## Activity
For the material that follows, return exactly the lines from the one with "domain shown. -/" through the one with "Snowplough (R309). -/", both ends included.

## Given records
-- ==== Sys2Proof/Machine/Cd.lean ====
section
/-! DEFINITION. Clock domains: dividers, bypass and lock, the slew of PLL-T and divider alignment (R297 to R328). -/

namespace Sys2Proof.Machine

/-- The utility domains (R297). -/
def cdUtility (i : Nat) : Bool := i == 0 || i == 3 || i == 4 || i == 6
/-- A utility PLL's reference, which is also its bypass, in Hz (R297, R303). -/
def cdRef (i : Nat) : Nat := if i = 4 then 100000000 else 25000000
/-- The range of a utility domain's output in Hz (R297). -/
def cdRange (i : Nat) : Nat × Nat :=
  if i = 0 then (400000000, 1600000000) else if i = 3 then (500000000, 2000000000)
  else if i = 4 then (1000000000, 1000000000) else (50000000, 200000000)

/-- 2^24 times N of a divider word (R303). -/
def divN (v : Nat) : Nat := bitsAt v 24 8 * 2 ^ 24 + bitsAt v 0 24

/-- The status of a CD_PLL_DIV write (R303, R305). -/
def pllDivStatus (i v : Nat) : Nat :=
  let vco := cdRef i * divN v
  let od := bitsAt v 32 7
  let m := bitsAt v 40 2
  let r := cdRange i
  if 8 ≤ bitsAt v 24 8 ∧ 1 ≤ od ∧ od ≤ 64 ∧ 3200000000 * 2 ^ 24 ≤ vco ∧ vco ≤ 6400000000 * 2 ^ 24 ∧
      r.1 * od * 2 ^ 24 ≤ vco ∧ vco ≤ r.2 * od * 2 ^ 24 ∧ ¬(m = 0 ∧ bitsAt v 0 24 ≠ 0) ∧ ¬(m = 3 ∧ bitsAt v 24 8 < 11) then stOK
  else stBAD_PARAM

/-- Whether domain `i` is on bypass. -/
def Dev.onBypass (d : Dev) (i : Nat) : Bool := d.bit (CD_STATUS i) CD_STATUS_BYPASS

/-- The frequency a domain delivers, in Hz, truncated (R297, R300 to R303, R319, R324). -/
def Dev.cdFreq (d : Dev) (i : Nat) : Nat :=
  let p (f : Nat) : Nat := (((f : Int) * (ppbOne + d.pll)).fdiv ppbOne).toNat
  if cdUtility i then
    (if d.onBypass i then cdRef i else cdRef i * divN (d.num (CD_PLL_DIV i)) / (2 ^ 24 * max 1 (d.fld (CD_PLL_DIV i) CD_PLL_DIV_OUTDIV)))
  else if i = 1 then (if d.cd.pLost then 0 else p 156250000)
  else if i = 2 then (if d.onBypass 2 then 25000000 else p 1250000000)
  else if i = 5 then (if d.cd.pLost then 0 else p 1250000000)
  else 25000000

/-- CD_FREQ of every domain shown. -/
def Dev.showFreq (d : Dev) : Dev := (List.range 8).foldl (fun e i => e.putNum (CD_FREQ i) (d.cdFreq i)) d

abbrev tLock (i : Nat) : Nat := tmr 23 i
abbrev tRelock (i : Nat) : Nat := tmr 24 i

/-- A PLL starting to lock, with 10 ms for it (R306, R308). -/
def Dev.startLock (d : Dev) (i : Nat) : Dev := (d.stopT (tRelock i)).startT (tLock i) (10 * ms1)

/-- A domain moving to its bypass (R298, R309, R326). -/
def Dev.toBypass (d : Dev) (i : Nat) : Dev :=
  if d.onBypass i then d
  else
    let d1 := (d.liveEdge (CD_STATUS i) CD_STATUS_BYPASS true).startTimer (CD_BYPASS_TIME i)
    if i = 0 then d1.snowEntry else d1

/-- A domain starting on its bypass as it gets power, its PLL locking: no history of it is set (R299). On CD0 that is Snowplough (R309). -/
def Dev.bypassStart (d : Dev) (i : Nat) : Dev :=
  let d1 := ((d.live (CD_STATUS i) CD_STATUS_BYPASS true).startTimer (CD_BYPASS_TIME i)).startLock i
  if i = 0 then d1.snowEntry else d1

/-- CD_PLL_DIV_WRITE accepted (R306): the domain goes to bypass and its PLL locks at the new word, again from the start where it was
locking. -/
def Dev.pllDivTake (d : Dev) (i v : Nat) : Dev := (((d.writeWord (CD_PLL_DIV i) v).toBypass i).startLock i).showFreq

/-- LOCKFAIL_TIMEOUT (R308). -/
def Dev.lockFail (d : Dev) (i : Nat) : Dev :=
  if d.runsT (tLock i) then ((d.dueT (tLock i)).liveEdge (CD_STATUS i) CD_STATUS_LOCKFAIL true).startT (tRelock i) (100 * ms1) else d

/-- PLL_RELOCK_RETRY (R308): again every 100 ms. -/
def Dev.relockRetry (d : Dev) (i : Nat) : Dev := if d.runsT (tRelock i) then (d.dueT (tRelock i)).startT (tRelock i) (100 * ms1) else d

/-- A PLL back in use: its LIVE bits fall and its timers end (R308, R318). -/
def Dev.pllBack (d : Dev) (i : Nat) : Dev :=
  ((((d.live (CD_STATUS i) CD_STATUS_LOL false).live (CD_STATUS i) CD_STATUS_LOCKFAIL false).stopT (tLock i)).stopT (tRelock i))

/-- CD2 returning to PLL-T (R251, R321, R322, R327): PLL-P returns to CD2 with it, and a divider restart that fell on bypass is repeated. -/
def Dev.cd2Back (d : Dev) : Dev :=
  if d.cd.tReady && d.onBypass 2 && d.bit EMU_GLB_STATUS EMU_GLB_STATUS_LOCK then
    let c := { d.cd with tReady := false, syncEmu := d.cd.syncEmu || d.cd.emuRepeat, emuRepeat := false,
                           syncAsked := if d.cd.emuRepeat && !d.cd.syncPort then d.tk.time else d.cd.syncAsked }
    let d1 := ((({ d with cd := c }.pllBack 2).live (CD_STATUS 2) CD_STATUS_BYPASS false).stopTimer (CD_BYPASS_TIME 2)).live (CD_STATUS 1)
      CD_STATUS_BYPASS false
    ((((d1.live TK_STATUS TK_STATUS_NUMERIC false).coarseLive).steerLive).selectorRelock).showFreq
  else d

/-- RETURN_FROM_BYPASS: 4,096 comparisons in a row are in lock (R306, R319, R321, R480). CD2 goes back at a refill tick. -/
def Dev.returnBypass (d : Dev) (i : Nat) : Dev :=
  if i = 1 then
    (if d.cd.pLost then ((({ d.pllBack 1 with cd := { d.cd with pLost := false } }).refreshLanes).trksFollow).showFreq else d)
  else if !d.onBypass i || (i == 0 && d.pwr.coreOff) then d
  else if i = 2 then (({ d with cd := { d.cd with tReady := true } }).stopT (tLock 2)).stopT (tRelock 2)
  else
    let d1 := ((d.pllBack i).live (CD_STATUS i) CD_STATUS_BYPASS false).stopTimer (CD_BYPASS_TIME i)
    (if i = 0 then d1.live RINK_STATUS RINK_STATUS_SNOW false else d1).showFreq

/-- LOSS_OF_LOCK of a connected PLL (R318 to R322). -/
def Dev.lossOfLock (d : Dev) (i : Nat) : Dev :=
  if (if i = 1 then d.cd.pLost else d.onBypass i) || (i == 0 && d.pwr.coreOff) then d
  else
    let d1 := (((d.live (CD_STATUS i) CD_STATUS_LOL true).stick (CD_STATUS i) CD_STATUS_LOL).bump (CD_LOL_COUNT i) 1).startLock i
    if i = 1 then
      (({ d1 with cd := { d1.cd with pLost := true } }.refreshLanes).trksFollow).showFreq
    else if i = 2 then
      let d2 := ({ d1.outTick.toBypass 2 with cd := { d1.cd with tReady := false } }).liveEdge (CD_STATUS 1) CD_STATUS_BYPASS true
      (((d2.liveEdge TK_STATUS TK_STATUS_NUMERIC true).coarseLive).steerLive).showFreq
    else (d1.toBypass i).showFreq

/-! ### Slewing (R312 to R315) -/

/-- The network time of PLL-T's next move: the multiple of 1 ms after the last (R312, assumption 8). -/
def Dev.nextMs (d : Dev) : Nat := d.beatAt ms1 d.cd.msBeat

/-- The applied offset after one move, with what the moves so far have left below one unit of R25, in thousandths of it (R312 to R314). -/
def Dev.slewTo (d : Dev) : Int × Int :=
  let p := d.pll * 1000 + d.cd.slewRest
  let t := d.int CD_T_TARGET
  let lim : Int := 200000 * 65536
  let t1 := (if t < -lim then -lim else if lim < t then lim else t) * 1000
  let acq := d.selState = selLOCKING ∧ d.int CD_ACQ_THR < (t - d.pll).natAbs
  let step := d.int (if acq then CD_ACQ_RATE else CD_SLEW_RATE)
  let x := if (t1 - p).natAbs ≤ step then t1 else if p < t1 then p + step else p - step
  (x.fdiv 1000, x % 1000)

/-- The offset a' for which (1 + p')(1 + a') = (1 + p)(1 + a), to the step of R25 (R315). -/
def compensated (p p' a : Int) : Int := roundDiv ((ppbOne + p) * (ppbOne + a)) (ppbOne + p') - ppbOne

/-- PLL_T_SLEW_UPDATE (R312 to R315, R320): none while CD2 is on bypass. -/
def Dev.pllSlew (d : Dev) : Dev :=
  let n := d.nextMs
  let d1 := d.advanceTo n
  let c := d1.cd
  let d2 := { d1 with cd := { c with msBeat := d1.beatOf n, pllSum := c.pllSum + d1.pll * ((d1.tk.osc - c.pllAt : Nat) : Int), pllAt := d1.tk.osc } }
  if d2.onBypass 2 then d2
  else
    let p := d2.pll
    let p' := d2.slewTo.1
    let d3 := { d2 with cd := { d2.cd with slewRest := d2.slewTo.2 } }.putInt CD_T_APPLIED p'
    let d4 :=
      if p ≠ p' ∧ d2.steered ∧ !d2.bit PTE_STATUS PTE_STATUS_NONE then
        let a := d2.int TK_FREQ_ADJ
        let dl := compensated p p' a - a
        let e := ({ d3 with tk := { d3.tk with freq := d3.tk.freq + dl } }).putInt TK_FREQ_ADJ (a + dl)
        let e1 := { e with pte := { e.pte with steer := { e.pte.steer with base := e.pte.steer.base + dl } } }
        [1, 2].foldl (fun (g : Dev) k => if g.pzOn k then g.putInt (PTE_PISTE_FREQ k) (g.int (PTE_PISTE_FREQ k) + dl) else g) e1
      else d3
    d4.slewLive.showFreq

/-- The status of a write of CD_ACQ_RATE beside the slew rate in force after it, and of CD_SLEW_RATE beside the acquisition rate (R313). -/
def acqRateStatus (slew v : Nat) : Nat := if v ≤ 50000 * 65536 ∧ slew ≤ v then stOK else stBAD_PARAM
def slewRateStatus (acq v : Nat) : Nat := if 655 ≤ v ∧ v ≤ 50000 * 65536 ∧ v ≤ acq then stOK else stBAD_PARAM

/-! ### Divider alignment (R316, R317, R327) -/

/-- The refusal of a PORTDIV request (R316): unless the core package is unpowered or in data-plane reset. -/
def Dev.syncPortStatus (d : Dev) : Nat := if d.pwr.coreOff ∨ d.pwr.resetting = 5 ∨ 2 ≤ d.fld PWR_STATUS PWR_STATUS_STATE then stOK else stBUSY

def Dev.syncEmu (d : Dev) : Dev := { d with cd := { d.cd with syncEmu := true, syncAsked := d.tk.time } }
def Dev.syncPort (d : Dev) : Dev := if d.syncPortStatus = stOK then { d with cd := { d.cd with syncPort := true, syncAsked := d.tk.time } } else d

/-- A write of CD_SYNC_CTRL (R327): refused as a whole where its PORTDIV bit is. -/
def Dev.syncCtrlStatus (d : Dev) (v : Nat) : Nat := if v % 2 = 1 then d.syncPortStatus else stOK
def Dev.syncCtrlTake (d : Dev) (v : Nat) : Dev :=
  let d1 := if v % 2 = 1 then d.syncPort else d
  if bitsAt v 1 1 = 1 then d1.syncEmu else d1

/-- Where the first CD1 divider edge at or after the present instant falls, in 2^-16 ns (R317). -/
def Dev.syncPhase (d : Dev) : Nat :=
  let per := 8 * ns1 * 4 / 5
  (per - 1 - (d.tk.cd2 + per - 1 - d.cd.portBase % per) % per) / 0x100000000

/-- The position measured at a whole second. -/
def Dev.showSync (d : Dev) : Dev := d.putNum CD_SYNC_PHASE d.syncPhase

/-- The first CD2 edge at or after the present instant: how far CD2 time is from it. On bypass the oscillator's edges stand for CD2's. -/
def Dev.toEdge (d : Dev) : Nat :=
  if d.timeBypass then (40 * ns1 - d.tk.osc % (40 * ns1)) % (40 * ns1)
  else let per := ns1 * 4 / 5; (per - d.tk.cd2 % per) % per

/-- The EMU observation dividers restarted now: where the count from which their edges follow begins (R213, R316). -/
def Dev.emuRestart (d : Dev) : Dev := { d with cd := { d.cd with emuBase := d.tk.cd2 + d.toEdge } }

/-- DIVIDER_SYNC (R316, R317): the requested dividers restart at the first CD2 edge at or after the next whole second after the request. A lane that
waited for PORTDIV may start. -/
def Dev.dividerSync (d : Dev) : Dev :=
  if d.cd.syncEmu || d.cd.syncPort then
    let d1 := d.advanceTo ((min d.tk.time d.cd.syncAsked / sec1 + 1) * sec1)
    let c := { d1.cd with syncEmu := false, syncPort := false, portBase := if d1.cd.syncPort then d1.tk.cd2 + d1.toEdge else d1.cd.portBase }
    let d2 := { d1 with cd := c }
    (if d1.cd.syncEmu then d2.emuRestart else d2).showSync.refreshLanes
  else d

/-- EMUDIV alignment after a Timekeeper step (R317): the dividers restart at the refill tick that follows it, on bypass by the oscillator grid; that
is repeated at the next whole second once CD2 returns. -/
def Dev.emuDivStep (d : Dev) : Dev := { d with cd := { d.cd with emuTick := true, emuRepeat := d.cd.emuRepeat || d.onBypass 2 } }

/-- A refill tick, as the EMU observation dividers take it. -/
def Dev.emuDivTick (d : Dev) : Dev := if d.cd.emuTick then { d.emuRestart with cd := { d.emuRestart.cd with emuTick := false } } else d

/-- OSC_FAIL (R323): the standby controller reports it and asserts ALERT_N; the module is out of service until a power reset. -/
def Dev.oscFail (d : Dev) : Dev := ({ d with pwr := { d.pwr with oscFail := true } }).alertN.refreshLanes

end Sys2Proof.Machine
end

## Task result
/-- CD_FREQ of every domain shown. -/
def Dev.showFreq (d : Dev) : Dev := (List.range 8).foldl (fun e i => e.putNum (CD_FREQ i) (d.cdFreq i)) d

abbrev tLock (i : Nat) : Nat := tmr 23 i
abbrev tRelock (i : Nat) : Nat := tmr 24 i

/-- A PLL starting to lock, with 10 ms for it (R306, R308). -/
def Dev.startLock (d : Dev) (i : Nat) : Dev := (d.stopT (tRelock i)).startT (tLock i) (10 * ms1)

/-- A domain moving to its bypass (R298, R309, R326). -/
def Dev.toBypass (d : Dev) (i : Nat) : Dev :=
  if d.onBypass i then d
  else
    let d1 := (d.liveEdge (CD_STATUS i) CD_STATUS_BYPASS true).startTimer (CD_BYPASS_TIME i)
    if i = 0 then d1.snowEntry else d1

/-- A domain starting on its bypass as it gets power, its PLL locking: no history of it is set (R299). On CD0 that is Snowplough (R309). -/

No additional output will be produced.